Training with forum data?

I have a semi-large forum aimed at a specific niche and I’ve been experimenting with GPT-3.5 (and GPT-4) providing the first automated answer whenever someone posts a new question. Now the answers it gives are hit & miss. Sometimes the answer is spot on, other times it’s utterly incorrect. My forum has 1.3GB of (text) data consisting of questions and answers. I don’t think GPT has been trained with data from my forum (although it does know something about it) so I was wondering if it is at all possible to train it (through embeddings?) with the data from the forum.

I just want to feed it cleaned up text versions of all the forum threads. That means it will also be trained with incorrect data (since people do give wrong answers on my forum from time to time), but mostly the data is pretty much accurate.

Is this possible?

2 Likes

Welcome to the developer forum!

You can certainly embed your entire forum, then using sematic retrieval, produce a prompt that contains the most relevant context and then use that to answer the users query.

Pick a vector database, not sure of your budget, but you can go from premium hosted solutions to build it yourself open source.

Sounds like a fun project.

4 Likes

You can also experiment with the concept in a Jupyter Notebook like this guy did to do the same kind of thing:

1 Like

I know it’s been a while, but the idea of training a model with forum data is really interesting.

Someone did some analysis of this forum this year, I believe.

Details escape me at the moment, but a search might find it?

Might’ve been on Github?

yeah, that’s what I was thinking. Any public forum or social media with individuals interacting can be web scrapped, including sub reddits, youtube communities, and so on. It comes down to with which LLM will you be fine tunning it and if paid, how much are you willing to pay and use such model. The same can also be done with conversation and individuals. Not sure how OAI measures in moderation what kind of type of data has consent and approval of the data.

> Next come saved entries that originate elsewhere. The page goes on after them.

-- ==== Sys2Proof/Machine/HostPort.lean ====
section
/-! DEFINITION. The Host Port's commands and pins (chapter 9), with the mode changes they make
(chapter 10): the meanings of the first eighteen rows of the table. -/

namespace Sys2Proof.Machine

/-! ### Answers and selections -/

/-- The command result is written (R153). -/
def State.answer (s : State) (code : Code) (command : Byte) : State :=
  s.setPort { s.port with result := ⟨code, some command, none⟩ }

/-- What SDO carries once a command is complete; its selection began at an assertion of SEL#, which is
no longer ignored (R148, R149). -/
def State.setReturned (s : State) (o : Sdo) : State :=
  s.setPort { s.port with returned := o, selIgnored := false }

/-- After a command that has no response SDO carries bytes of value 0x00 (R148). -/
abbrev Sdo.zeros : Sdo := .drives [] []

/-- A selection is discarded with the port-error flag, which no selection sets in QUIET (R149,
R151, R152). -/
def State.discardSelection (s : State) : State :=
  s.setPort { s.port with
    selection := none
    selIgnored := false
    portError := s.port.portError || decide (s.mode ≠ .quiet) }

/-- SEL# is asserted (R148): the code and the arguments are shifted in. -/
def State.beginSelection (s : State) : State :=
  if s.port.selection.isSome then s
  else s.setPort { s.port with selection := some .shifting, selIgnored := false }

/-- The last byte of a command is shifted in (R148), which a pause keeps from happening (R150). -/
def State.completeSelection (s : State) (c : Completed) (o : Sdo) : State :=
  match s.port.selection, s.port.holdPin with
  | some .shifting, false => s.setPort { s.port with returned := o, selection := some (.completed c) }
  | _, _ => s

/-- SEL# is released with a complete command (R149): the command is taken, or discarded while HOLD# is
asserted. A release that ends no selection ends the ignoring of SEL#. -/
def State.releaseSelection (s : State) (code : Byte) (effect : Completed → State → State) : State :=
  match s.port.selection with
  | none => s.setPort { s.port with selIgnored := false }
  | some .shifting => s
  | some (.completed c) =>
    if c.code ≠ code then s
    else if s.port.holdPin then s.discardSelection
    else effect c (s.setPort { s.port with selection := none })

/-- A selection of a command at one of its moments (R148, R149): `c` and `o` are the command and what
SDO carries as the completion would form them in this state, `effect` is that of the release. -/
def State.select (s : State) (m : Moment) (c : Completed) (o : Sdo)
    (effect : Completed → State → State) : State :=
  match m with
  | .select => s.beginSelection
  | .complete => s.completeSelection c o
  | .release => s.releaseSelection c.code effect
  | .whole =>
    if s.port.selection.isSome then s
    else if s.port.holdPin then s.discardSelection
    else effect c (s.setReturned o)

/-! ### Responses (R148, R155, R160, R169) -/

/-- The bytes of STATUS for one station number (R129, R155, R188). -/
def State.stationBytes (s : State) (p : Nat) : List Byte :=
  if s.isOwn p then [s.mode.byte, 0x00]
  else
    let e := s.presence.peer p
    [e.state.byte, (if e.full then 0x01 else 0x00) ||| (if e.quiet then 0x02 else 0x00)]

/-- The STATUS report (R155, 12.4). -/
def State.statusBytes (s : State) : List Byte :=
  s.mode.byte ::
  (match s.enlistment with
    | some e => [natByte e.station, natByte e.n, natByte e.w, e.rate.byte, natByte e.p]
    | none => [0x00, 0x00, 0x00, 0x00, 0x00]) ++
  s.flagsByte :: s.port.slot.targetBytes ++
  [s.port.slot.codeByte, natByte s.port.notices.length, natByte s.port.lost,
    natByte s.submission.queue.length] ++
  natBytes s.submission.durable ++ natBytes (s.writer.nextPosition - 1) ++
  natBytes s.oldestPosition ++ natBytes s.writer.releaseMark ++
  natByte s.segments.erasedCount :: (List.range s.clusterSize).flatMap s.stationBytes

/-- The response of a reporting command, formed from the state as it stands (R148). -/
def State.response (s : State) (r : Report) : Sdo :=
  match r with
  | .status => .drives s.statusBytes []
  | .result => .drives s.port.result.bytes []
  | .readBuffer => .drives (bufferHeader s.port.slot s.port.buffer) s.port.buffer
  | .nextNotice => .drives (noticeResponse s.port.lost s.port.notices.head?) []

/-- What SDO carries once a command is complete: its response, which is formed then, or bytes of 0x00
(R148); in the modes that answer BUSY and in QUIET it stays at high impedance (R152). -/
def State.drives (s : State) (c : HostCommand) : Sdo :=
  match c.verdict s.mode with
  | .taken =>
    match c.report? with
    | some r => s.response r
    | none => Sdo.zeros
  | .refusedMode => Sdo.zeros
  | .busy | .noTrace => .highImpedance

/-- A command as its completion leaves it in the selection (R148, R169). -/
def State.completed (s : State) (c : HostCommand) : Completed :=
  let taken := decide (c.verdict s.mode = .taken)
  ⟨c.code, taken, if c = .nextNotice ∧ taken then s.port.notices.head? else none, 0, false⟩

As in, would you need explict conscent from the users to do so?

I think fireship has a video on this

What gets me thinking is, if someone was going to try to moderate this, would this be a np incomplete problem? So many edge cases… The training data can be from characters of a video game you’ve created, or someone that is no longer around that was part of your family, how would you prove you have their consent? what about prompt hacking? how would someone (or a moderation model) be able to distinguish if what you are claiming to be conversations from your model isn’t content from a twitch chat or the recording of someone else in a conversation or a meeting… such a hard problem… and then there’s also no fine tuning and just putting a conversation on a model and tell it to play role as that “fictitious character” that you’ve “just created”…

1 Like

Ah, it was the Lounge, I believe?

Yes, that mythical place that really exists once you reach “Regular” status here on the forum.

I missed a lot of the thread about the process the other day, but it’s on our radar. The Lounge is a bit slower paced, and we try to keep the noise/signal ratio a lot better.

That said, we’re also striving to do better here with putting things in the right categories, adding tags, etc. Thoughtful posting helps! :wink:

But yeah, it’s been analyzed. I’m not sure if it’s been used for fine-tuning, though… I’m sure it has somewhere?

What forum engine are you using @Zippy1970 ? My Chatbot uses RAG with Semantic and hybrid search to retrieve knowledge from the forum.

Forums are nice because posts naturally chunk data for efficient embedding. In a well structured and moderated forum, topics (threads) naturally fall into semantic buckets.

Another issue is how do you deal with the issue of new content? Are you going to continuously train new models? Or just let embedding and RAG take care of this?

I have not found the need for model training.